Envolta em seu casaco de inverno, Ekaterina Filimonova caminha pelas ruas nevadas de Moscou para levar seus três filhos à creche. Antes era trabalho do marido, mas ele fugiu do país, como tantos outros dos 300 mil reservistas convocados por Moscou para lutar na Ucrânia.
Yaroslav Leonov, desenvolvedor de software e pai de seus três filhos — de dois, quatro e seis anos —, está exilado na Sérvia desde setembro para evitar o recrutamento forçado decretado por Vladimir Putin.
“Ele foi embora e eu fiquei doente no dia seguinte. Estava tão estressada que demorei um mês para me recuperar”, diz Ekaterina, de 34 anos, à AFP.
No dia seguinte ao anúncio da mobilização e sem esperar para saber se o convocariam, o marido pegou um trem até a fronteira com o Cazaquistão, encerrando a viagem de bicicleta. Depois foi para Belgrado, onde se estabeleceu.
Embora não haja estatísticas oficiais, centenas de milhares de russos podem ter tomado a mesma decisão que Yaroslav Leonov.
Alguns levando a família, outros deixando esposa e filhos.
“O primeiro mês foi muito triste. Foi muito difícil para mim e para as crianças (…). Entendi que tinha que me recompor”, conta Ekaterina Filimonova.
“Seu pai ama vocês”
Em Belgrado, Leonov diz que não teve escolha: “Não queria arriscar” ser enviado para a Ucrânia, explica.
Na capital sérvia, ele encontrou um de seus ex-professores, exilado desde o início da invasão em fevereiro. Juntos, alugaram um apartamento, enquanto Yaroslav continua trabalhando remotamente para seu empregador russo.

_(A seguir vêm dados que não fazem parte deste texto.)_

/-- The target mask of a source; bit 2 is permanently set for the sources of R295. -/
def srcMask (s : State) (i : Nat) : Nat :=
  if fixedSource i then setBit (rd s (Reg.INTC_SRCMASK i)) 2 true else rd s (Reg.INTC_SRCMASK i)

def srcPrio (s : State) (i : Nat) : Nat := rf s (Reg.INTC_SRCCFG i) 0 4
def srcRotate (s : State) (i : Nat) : Bool := rb s (Reg.INTC_SRCCFG i) 4
/-- The group of a source; fixed 0 for the sources of R292. -/
def srcGroup (s : State) (i : Nat) : Nat := if fixedSource i then 0 else rf s (Reg.INTC_SRCCFG i) 8 5
def srcLast (s : State) (i : Nat) : Nat := rf s (Reg.INTC_SRCCFG i) 24 5
def isPend (s : State) (i : Nat) : Bool := rb s (Reg.INTC_PEND (i / 32)) (i % 32)
def isServ (s : State) (i : Nat) : Bool := rb s (Reg.INTC_INSERV (i / 32)) (i % 32)
def setPend (s : State) (i : Nat) (b : Bool) : State := wb s (Reg.INTC_PEND (i / 32)) (i % 32) b
def setServ (s : State) (i : Nat) (b : Bool) : State := wb s (Reg.INTC_INSERV (i / 32)) (i % 32) b

/-- Send the MSI-X message of vector `v`, or hold it in the pending-bit array while it is masked (R296, PCIe). -/
def msixSend (s : State) (v : Nat) : State :=
  if s.intc.fmask || bit s.intc.vmask v then { s with intc := { s.intc with pba := setBit s.intc.pba v true } }
  else emit s (.msix v)

/-- A host vector's event: its INTC_HVEC_PEND bit is set, and a message goes unless the bit was set (R296). -/
def vector (s : State) (v : Nat) : State :=
  if rb s Reg.INTC_HVEC_PEND v then { s with intc := { s.intc with setSince := setBit s.intc.setSince v true } }
  else msixSend { (wb s Reg.INTC_HVEC_PEND v true) with
    intc := { s.intc with setSince := setBit s.intc.setSince v false } } v

/-- An edge on source `i` sets its pending bit, or merges into the pending instance (R284). -/
def edge (s : State) (i : Nat) : State :=
  if i == 0 || 510 < i then s
  else if isPend s i then addSat s Reg.INTC_MERGE_CNT 1
  else
    let s := setPend s i true
    let s := { s with intc := { s.intc with maskAt := tput s.intc.maskAt i (srcMask s i),
                                            rot := tdel s.intc.rot i } }
    if rb s (Reg.INTC_SRCCFG i) 21 then vector s (rf s (Reg.INTC_SRCCFG i) 16 5) else s

/-- The power state (PWR_STATE.STATE): 0 ACTIVE, 1 IDLE, 2 LIGHT_SLEEP, 3 DEEP_STANDBY. -/
def pstate (s : State) : Nat := rf s Reg.PWR_STATE 0 3

/-! ### Wake (R297, R298, R417 to R421) -/

/-- A wake step of function `fn` (0 control complex, 1 MEM, 2–5 lane and phase sections, 6 FLT, 7 TRG, 8 BRL, 9 + n
PPn): priority and current in mA (R420). -/
def wakeStep (fn : Nat) : Nat × Nat :=
  if fn = 0 then (0, 550) else if fn = 1 then (1, 250) else if fn < 6 then (2, 1200) else if fn < 8 then (3, 400)
  else if fn = 8 then (4, 550) else (5, 140)
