-- ==== Sys2Proof/Machine/Control.lean ====
section
/-! DEFINITION. The control complex's shared operations: Ledger entries (R248 to R252), mailbox rings, responses
and completion events (R232 to R238, R262), the checks every command passes (R239) and the one runner of all
Sprinlith commands. -/

namespace Sys2Proof.Machine

/-! ### Status codes (R265) and outcomes (R262) -/

abbrev stOK : Nat := 0x0000
abbrev stACCEPTED : Nat := 0x0001
abbrev eUNKNOWN : Nat := 0x8001
abbrev eLENGTH : Nat := 0x8002
abbrev eROLE : Nat := 0x8003
abbrev eAUTH : Nat := 0x8004
abbrev eSTATE : Nat := 0x8005
abbrev eRANGE : Nat := 0x8006
abbrev eBUSY : Nat := 0x8007
abbrev eNOTREADY : Nat := 0x8008
abbrev eBUDGET : Nat := 0x8009
abbrev eCAPSIZE : Nat := 0x800A
abbrev ePLAUS : Nat := 0x800B
abbrev eINTERLOCK : Nat := 0x800C
abbrev eLEDGERFULL : Nat := 0x800D
abbrev eLOCKED : Nat := 0x800E
abbrev eSIGNATURE : Nat := 0x800F
abbrev eNOROUTE : Nat := 0x8010
abbrev eSTORE : Nat := 0x8011

abbrev ocDONE : Nat := 0
abbrev ocNOCHANGE : Nat := 1
abbrev ocSUPERSEDED : Nat := 2
abbrev ocCANCELLED : Nat := 3
abbrev ocPLANCHANGED : Nat := 4
abbrev ocTRUNCATED : Nat := 5
abbrev ocFAILED : Nat := 6

/-! ### The Ledger (R248 to R252) -/

/-- Entries that make the Ledger full, the capacity, and the LEDGER_HIGH levels (R252). -/
def ldgFullAt : Nat := 64000
def ldgCapacity : Nat := 64512
def ldgHighAt : Nat := 57600
def ldgHighClear : Nat := 51200

/-- The Ledger is full (R252). -/
def ldgFull (s : State) : Bool := decide (ldgFullAt ≤ rd s Reg.LDG_COUNT)

/-- The sector of a position of the circular log (R251). -/
def sectorOf (pos : Nat) : Nat := pos / 1024

/-- A new entry may be placed: capacity remains, and starting a sector leaves one sector kept erased ahead (R251). -/
def ldgCanWrite (s : State) : Bool :=
  decide (rd s Reg.LDG_COUNT < ldgCapacity) &&
    (decide (s.ldg.writePos % 1024 ≠ 0) ||
      !(s.ldg.held.any (fun e => sectorOf e.1 == sectorOf s.ldg.writePos ||
          sectorOf e.1 == (sectorOf s.ldg.writePos + 1) % 64)))

/-- The first 48 bytes of an entry (R249). -/
def ldgHead (seq : Nat) (t : Int) (kind tflags role mb sess code status detail : Nat) (digest : List Byte) : List Byte :=
  le 4 seq ++ timeBytes t ++ le 1 kind ++ le 1 tflags ++ le 1 role ++ le 1 mb ++ le 2 sess ++ le 2 code ++
    le 2 status ++ le 2 detail ++ zeros 4 ++ (digest ++ zeros 16).take 16

/-- What precedes the genesis entry of a chain (R250). -/
def ldgAnchorChain (counter : Nat) : List Byte := (sha256 (le 8 Config.deviceId ++ le 8 counter)).take 16

/-- Update HIGH, FULL, COUNT and FIRST_SEQ after the held entries changed; LEDGER_HIGH raises source 7 (R252). -/
def ldgLevels (s : State) : State :=
  let n := s.ldg.held.length
  let s := wr s Reg.LDG_COUNT n
  let s := wr s Reg.LDG_FIRST_SEQ (match s.ldg.held.head? with
    | some e => fld e.2 0 4
    | none => rd s Reg.LDG_NEXT_SEQ)
  let s := wb s Reg.LDG_STAT 1 (decide (ldgFullAt ≤ n))
  if ldgHighAt ≤ n ∧ rb s Reg.LDG_STAT 0 = false then irq 7 (wb s Reg.LDG_STAT 0 true)
  else if n < ldgHighClear then wb s Reg.LDG_STAT 0 false else s

/-- Make one Ledger entry: chained and placed in the staging buffer; counted when it cannot be written (R248,
R250 to R252). -/
def ldgRecord (kind role mb sess code status detail : Nat) (digest : List Byte) (s : State) : State :=
  if ldgCanWrite s = false then addSat s Reg.LDG_UNRECORDED 1
  else
    let full := ldgFull s
    let tflags := (ready s rTIMELOCKED).toNat + 2 * full.toNat
    let head := ldgHead (rd s Reg.LDG_NEXT_SEQ) (devTime s) kind tflags role mb sess code status detail digest
    let chain := (sha256 (s.ldg.lastChain ++ head)).take 16
    let s := when' full (fun s => wb s Reg.LDG_STAT 2 true) s
    let s := { s with ldg := { s.ldg with
      held := s.ldg.held ++ [(s.ldg.writePos, head ++ chain)]
      writePos := (s.ldg.writePos + 1) % 65536
      lastChain := chain } }
    let s := wr s Reg.LDG_NEXT_SEQ ((rd s Reg.LDG_NEXT_SEQ + 1) % 2 ^ 32)
    let s := wr s Reg.LDG_STAGED (rd s Reg.LDG_STAGED + 1)
    ldgLevels s
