-- ==== Sys2Proof/Machine/Bus.lean ====
section
/-! DEFINITION. Reads of BAR0 registers by any requester (R4 to R10, R203): live values, shadows of two-part values,
claims, and the doorbell of a mailbox. -/

namespace Sys2Proof.Machine

/-- The access code of the register at an address. -/
def accAt (a : Nat) : Option Acc := (rowAt a).map (·.acc)

/-- The register shows the shadow of a two-part value (SH). -/
def isShadow (a : Nat) : Bool := accAt a == some .sh

/-- The upper words of the live value whose low word is at `a` (R8); none where `a` holds no low word. -/
def upperWords (a : Nat) : List Nat :=
  if (accAt a).isNone || isShadow a then [] else [a + 4, a + 8].takeWhile isShadow

/-- The current value of a register word: TIME_NOW shows device time (R315), INTC_TSTAT what is presentable (R285),
every other register what it holds. -/
def liveWord (s : State) (a : Nat) : Nat :=
  if Reg.TIME_NOW_0 ≤ a ∧ a ≤ Reg.TIME_NOW_0 + 8 then bits (time96 (devTime s)) (8 * (a - Reg.TIME_NOW_0)) 32
  else match (List.range 19).find? (fun t => a == Reg.INTC_TSTAT t) with
    | some t => tstatView s t
    | none => rd s a

/-- The key of a requester's shadow of the word at `a`. -/
def shadowKey (who : Who) (a : Nat) : Nat := whoIdx who * 2 ^ 24 + a

/-- Latch the upper words of the value at `a` for a requester (R8, R9). -/
def latchShadow (who : Who) (a : Nat) (s : State) : State :=
  forEach (upperWords a) (fun s b => { s with
    shadows := twrite 0 s.shadows (shadowKey who b) (BitVec.ofNat 32 (liveWord s b)) }) s

/-- A read of the word at `a` by a requester (R8, R9, R286). Unassigned offsets read 0. -/
def busRead (who : Who) (a : Nat) (s : State) : Nat × State :=
  match accAt a with
  | none => (0, s)
  | some .wo => (0, s)
  | some .sh => ((tget 0 s.shadows (shadowKey who a)).toNat, s)
  | some _ =>
    match (List.range 19).find? (fun t => a == Reg.INTC_CLAIM t) with
    | some t => claimRead who t s
    | none => (liveWord s a, latchShadow who a s)

/-- The registers of SC's partition: the kill lines with the port states, and the PWR safety state (R229). -/
def scOwned (a : Nat) : Bool :=
  a == Reg.LMP_PORT_STATE 0 || a == Reg.LMP_PORT_STATE 1 || a == Reg.PWR_SAFE_IN || a == Reg.PWR_SAFE_CFG

/-- The doorbell of mailbox `n` rings: its source is requested (R234; source table). -/
def doorbell (n : Nat) (s : State) : State := irq (160 + n) s

end Sys2Proof.Machine
end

Mas a distância dos filhos é muito dolorosa, apesar das tentativas de normalidade, como quando, com a ajuda da esposa, lê histórias para eles por videochamada antes de dormirem.
“Espero que meus filhos entendam que o pai deles os ama — mesmo de Belgrado”, diz a mãe à AFP.
Embora Putin tenha anunciado o fim do período de recrutamento, muitos exilados temem uma segunda convocação e não querem voltar.
Anastasia Arsenicheva, cofundadora de uma ONG que apoia mães, confirma que sua organização tem recebido um número crescente de ligações desde o anúncio da mobilização.
Ela acredita que muitas mulheres incentivaram seus parceiros a irem para o exterior, considerando uma questão de “vida ou morte”, mas muitas estão com problemas hoje.
Autonomia
Yaroslav Leonov consegue sustentar financeiramente sua família, mas, para muitos outros, não é possível.
“As famílias onde o homem era a principal fonte de renda, agora não sabem como viver”, resume Arsenicheva.
Alexandra, uma moscovita de 32 anos, foi forçada a encontrar rapidamente uma maneira de lidar com a partida de seu parceiro, um cinegrafista que está agora no Uzbequistão.
Alexandra tinha algumas encomendas de costura que lhe traziam um pequeno rendimento, mas passava a maior parte do tempo com a filha de sete anos.
“Quando ele partiu, tudo recaiu sobre mim. O orçamento familiar desabou”, explica.
A jovem aceitou mais encomendas, incluindo 200 brinquedos para o Ano Novo, o que a levou a recrutar várias outras mulheres.
“Tínhamos esquecido como ser independentes… mas quando os homens foram embora, não tivemos escolha!”, exclama.
Ela entende o êxodo, mas diz que está decidida a ficar, apesar das incertezas e dificuldades.
“Sou da Rússia, quero morar na Rússia. Nunca irei embora”, garante Alexandra.